Requirement: Give back, unchanged, the line containing "(h.symm.trans (step_of_fbIdleCycle hd)))" and every line after it up to the end of the listing.

Data to use:
---
/-- Two settings of the gap pins that show the same port agree where it is valid. -/
theorem fbGapPins_unique {port : Option Event} {p q : FbPins} (h : IsGapPort port) (hp : FbGapPins port p)
    (hq : FbGapPins port q) :
    p.gapValid = q.gapValid ∧
      (p.gapValid = true → p.gapSs = q.gapSs ∧ p.gapEs = q.gapEs ∧ p.gapDur = q.gapDur) := by
  cases h <;> simp_all [FbGapPins]

/-- Two settings of the event and frame pins that show the same port agree where it is valid. -/
theorem fbPortPins_unique {port : Option Event} {p q : FbPins} (h : IsFbPort port) (hp : FbPortPins port p)
    (hq : FbPortPins port q) :
    p.evValid = q.evValid ∧ p.evKind = q.evKind ∧
      (p.evValid = true → p.evSs = q.evSs ∧ p.evEs = q.evEs ∧ p.evByte = q.evByte) ∧
      (p.evKind = 13#4 → p.frAddress = q.frAddress ∧ p.frMsgType = q.frMsgType ∧
        p.frDataLength = q.frDataLength ∧ p.frChecksum = q.frChecksum) := by
  cases h <;> simp_all [FbPortPins, FbEventPins]

/-- Settles O37: the pins taken apart by `fbShows_iff`, with the ports that an operation of unit FB can leave. -/
theorem fbPinsShowTheEvents : Obligations.FbPinsShowTheEvents := by
  unfold Obligations.FbPinsShowTheEvents
  intro i s t hu h
  obtain ⟨hgap, hport⟩ := exec_fb_ports hu h
  refine ⟨fbShows_exists hgap hport, fbShows_iff hgap hport, fun p q hp hq => ?_⟩
  rw [fbShows_iff hgap hport, FbSidePins, diagPins_iff] at hp hq
  obtain ⟨⟨hpstate, hpcount, hpdv, hpdc⟩, hpg, hpe⟩ := hp
  obtain ⟨⟨hqstate, hqcount, hqdv, hqdc⟩, hqg, hqe⟩ := hq
  obtain ⟨hgv, hgapPins⟩ := fbGapPins_unique hgap hpg hqg
  obtain ⟨hev, hkind, hevPins, hframe⟩ := fbPortPins_unique hport hpe hqe
  exact ⟨hgv, hev, hkind, hpdv.trans hqdv.symm, hpdc.trans hqdc.symm, hpstate.trans hqstate.symm,
    hpcount.trans hqcount.symm, hgapPins, hevPins, hframe⟩

end Sys2Proof.Machine
end

section
/-! # What an edge can leave, and the invariants that every edge keeps (spec/10_state.md R29, R50)

An edge that goes on is a reset, an idle cycle or a beat of its unit; a beat leaves the registers of the operation that
the state code selects. The two lists are written out once, and each fact about steps is a case analysis over them. -/

namespace Sys2Proof.Machine

/-! ## Edges of unit SS -/

/-- What a clock edge of unit SS that goes on can be. -/
inductive SsEdge (s t : State) : Prop
  | reset (v : Bool) (b : Beat) (hd : nextDrive s = ⟨.ss, true, v, b⟩)
      (ht : t = s.consume.finishSs SsRegs.reset none none)
  | idle (b : Beat) (hd : nextDrive s = ⟨.ss, false, false, b⟩) (ht : t = s.consume.finishSs s.ss.regs none none)
  | beat (b : Beat) (hd : nextBeatIs s .ss b) (hl : s.cfg.runLenLegal = true)
      (ht : exec (ssSelects s.cfg s.ss.regs b) s.consume = .next t)

theorem ssEdge_of_step {s t : State} (hu : (nextDrive s).unit = .ss) (h : step s = .next t) : SsEdge s t := by
  rcases hd : nextDrive s with ⟨u, rst, inValid, b⟩
  obtain rfl : u = .ss := by simpa [hd] using hu
  match rst, inValid with
  | true, v => exact .reset v b hd (Host.Outcome.next.inj (h.symm.trans (step_of_ssResetCycle hd)))
  | false, false => exact .idle b hd (Host.Outcome.next.inj (h.symm.trans (step_of_ssIdleCycle hd)))
  | false, true =>
    have hl : s.cfg.runLenLegal = true := by
      simpa [runLenUnusable, hd] using runLenUnusable_of_next h
    exact .beat b hd hl ((step_of_ssBeat hl hd).symm.trans h)

/-- The registers that a beat of unit SS can leave, by the operation it selects. -/
inductive SsBeatLeaves (c : Config) (b : Beat) (r : SsRegs) : SsRegs → Prop
  | sync (hhit : ssHit c r b = true) :
      SsBeatLeaves c b r
        { r with
          run := 0#8, syncStart := runStart c r b, address := 0#16, count := 0#16, countNeg := false, value := 0#16,
          state := SsCode.addrLow }
  | idle (hhit : ssHit c r b = false) (hq : r.state = SsCode.awaitSync) : SsBeatLeaves c b r (syncMatcher c b r)
  | addrLo (hhit : ssHit c r b = false) (hq : r.state = SsCode.addrLow) :
      SsBeatLeaves c b r
        { syncMatcher c b r with address := zext16 b.byte, fieldStart := b.ss, state := SsCode.addrHigh }
  | addrHi (hhit : ssHit c r b = false) (hq : r.state = SsCode.addrHigh) :
      SsBeatLeaves c b r
        { syncMatcher c b r with
          address := withHighByte r.address b.byte
          state := if ssEsc c r b then SsCode.awaitSync else SsCode.countLow }
  | cntLo (hhit : ssHit c r b = false) (hq : r.state = SsCode.countLow) :
      SsBeatLeaves c b r
        { syncMatcher c b r with
          count := zext16 b.byte, countNeg := false, fieldStart := b.ss, state := SsCode.countHigh }
  | cntHi (hhit : ssHit c r b = false) (hq : r.state = SsCode.countHigh) :
      SsBeatLeaves c b r
        { syncMatcher c b r with count := withHighByte r.count b.byte, state := SsCode.dataLow }
  | dataLo (hhit : ssHit c r b = false) (hq : r.state = SsCode.dataLow) :
      SsBeatLeaves c b r
        { syncMatcher c b r with
          value := zext16 b.byte, count := decCount r, countNeg := decCountNeg r, fieldStart := b.ss,
          state := SsCode.dataHigh }
  | dataHi (hhit : ssHit c r b = false) (hq : r.state = SsCode.dataHigh) :
      SsBeatLeaves c b r
        { syncMatcher c b r with
          value := withHighByte r.value b.byte, count := decCount r, countNeg := decCountNeg r,
          address := r.address + 2#16,
          state := if ssRecordEnds (decCount r) (decCountNeg r) then SsCode.addrLow else SsCode.dataLow }

theorem ssBeatLeaves_of_exec {s t : State} {b : Beat} (h : exec (ssSelects s.cfg s.ss.regs b) s = .next t) :
    SsBeatLeaves s.cfg b s.ss.regs t.ss.regs := by
  cases hhit : ssHit s.cfg s.ss.regs b
  case true =>
    rw [ssSelects, hhit] at h
    cases h
    exact .sync hhit
  case false =>
    rw [ssSelects, hhit] at h
    rcases stateCode_cases s.ss.regs.state with hq | hq | hq | hq | hq | hq | hq | hq <;> rw [hq] at h <;> cases h
    · exact .idle hhit hq
    · exact .addrLo hhit hq
    · exact .addrHi hhit hq
    · exact .cntLo hhit hq
    · exact .cntHi hhit hq
    · exact .dataLo hhit hq
    · exact .dataHi hhit hq

/-- Every beat leaves `ss.run` as the matcher does: at a hit the matcher clears it too. -/
theorem SsBeatLeaves.run {c : Config} {b : Beat} {r r' : SsRegs} (h : SsBeatLeaves c b r r') :
    r'.run = (syncMatcher c b r).run := by
  cases h
  case sync hhit => simp [syncMatcher_run, hhit]
  all_goals rfl

/-! ## Edges of unit FB -/

/-- What a clock edge of unit FB that goes on can be. -/
inductive FbEdge (s t : State) : Prop
  | reset (v : Bool) (b : Beat) (hd : nextDrive s = ⟨.fb, true, v, b⟩)
      (ht : t = s.consume.finishFb FbRegs.reset s.fb.pl none none none)
  | idle (b : Beat) (hd : nextDrive s = ⟨.fb, false, false, b⟩)
      (ht : t = s.consume.finishFb s.fb.regs s.fb.pl none none none)
  | beat (b : Beat) (hd : nextBeatIs s .fb b) (ht : exec (fbSelects s.cfg s.fb.regs b) s.consume = .next t)

theorem fbEdge_of_step {s t : State} (hu : (nextDrive s).unit = .fb) (h : step s = .next t) : FbEdge s t := by
  rcases hd : nextDrive s with ⟨u, rst, inValid, b⟩
  obtain rfl : u = .fb := by simpa [hd] using hu
  match rst, inValid with
  | true, v => exact .reset v b hd (Host.Outcome.next.inj (h.symm.trans (step_of_fbResetCycle hd)))
  | false, false => exact .idle b hd (Host.Outcome.next.inj (h.symm.trans (step_of_fbIdleCycle hd)))
  | false, true => exact .beat b hd ((step_of_fbBeat hd).symm.trans h)

/-- The registers and the buffer that a beat of unit FB can leave, by the operation it selects. -/
inductive FbBeatLeaves (c : Config) (b : Beat) (r : FbRegs) (pl : Memory) : FbRegs → Memory → Prop
  | gapAddr (hg : fbG c r b = true) :
      FbBeatLeaves c b r pl (offsetUpdate b (takeAddress b (frameReset r))) pl
  | addr (hq : r.state = FbCode.sync) : FbBeatLeaves c b r pl (offsetUpdate b (takeAddress b r)) pl
  | msgType (hq : r.state = FbCode.waitAddress) :
      FbBeatLeaves c b r pl (offsetUpdate b { r with msgType := b.byte, state := FbCode.waitMsgType }) pl
  | dataLen (hq : r.state = FbCode.waitMsgType) :
      FbBeatLeaves c b r pl
        (offsetUpdate b
          { r with
            dataLength := b.byte
            state := if b.byte = 0#8 then FbCode.waitChecksum else FbCode.waitDataLength }) pl
  | payload (hq : r.state = FbCode.waitDataLength) :
      FbBeatLeaves c b r pl
        (offsetUpdate b
          { r with
            plStart := if fbRoom r then (if r.plCount = 0#8 then b.ss else r.plStart) else r.plStart
            plCount := fbPlCountAfter r
            state := if fbDone r then FbCode.waitChecksum else r.state })
        (if fbRoom r then pl.write r.plCount.toNat b.byte else pl)
  | checksum (hq : r.state = FbCode.waitChecksum) :
      FbBeatLeaves c b r pl
        (offsetUpdate b
          (if fbBcast r then frameReset { r with checksum := b.byte } else { r with checksum := b.byte })) pl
---
Task response:
  | false, false => exact .idle b hd (Host.Outcome.next.inj (h.symm.trans (step_of_fbIdleCycle hd)))
  | false, true => exact .beat b hd ((step_of_fbBeat hd).symm.trans h)

/-- The registers and the buffer that a beat of unit FB can leave, by the operation it selects. -/
inductive FbBeatLeaves (c : Config) (b : Beat) (r : FbRegs) (pl : Memory) : FbRegs → Memory → Prop
  | gapAddr (hg : fbG c r b = true) :
      FbBeatLeaves c b r pl (offsetUpdate b (takeAddress b (frameReset r))) pl
  | addr (hq : r.state = FbCode.sync) : FbBeatLeaves c b r pl (offsetUpdate b (takeAddress b r)) pl
  | msgType (hq : r.state = FbCode.waitAddress) :
      FbBeatLeaves c b r pl (offsetUpdate b { r with msgType := b.byte, state := FbCode.waitMsgType }) pl
  | dataLen (hq : r.state = FbCode.waitMsgType) :
      FbBeatLeaves c b r pl
        (offsetUpdate b
          { r with
            dataLength := b.byte
            state := if b.byte = 0#8 then FbCode.waitChecksum else FbCode.waitDataLength }) pl
  | payload (hq : r.state = FbCode.waitDataLength) :
      FbBeatLeaves c b r pl
        (offsetUpdate b
          { r with
            plStart := if fbRoom r then (if r.plCount = 0#8 then b.ss else r.plStart) else r.plStart
            plCount := fbPlCountAfter r
            state := if fbDone r then FbCode.waitChecksum else r.state })
        (if fbRoom r then pl.write r.plCount.toNat b.byte else pl)
  | checksum (hq : r.state = FbCode.waitChecksum) :
      FbBeatLeaves c b r pl
        (offsetUpdate b
          (if fbBcast r then frameReset { r with checksum := b.byte } else { r with checksum := b.byte })) pl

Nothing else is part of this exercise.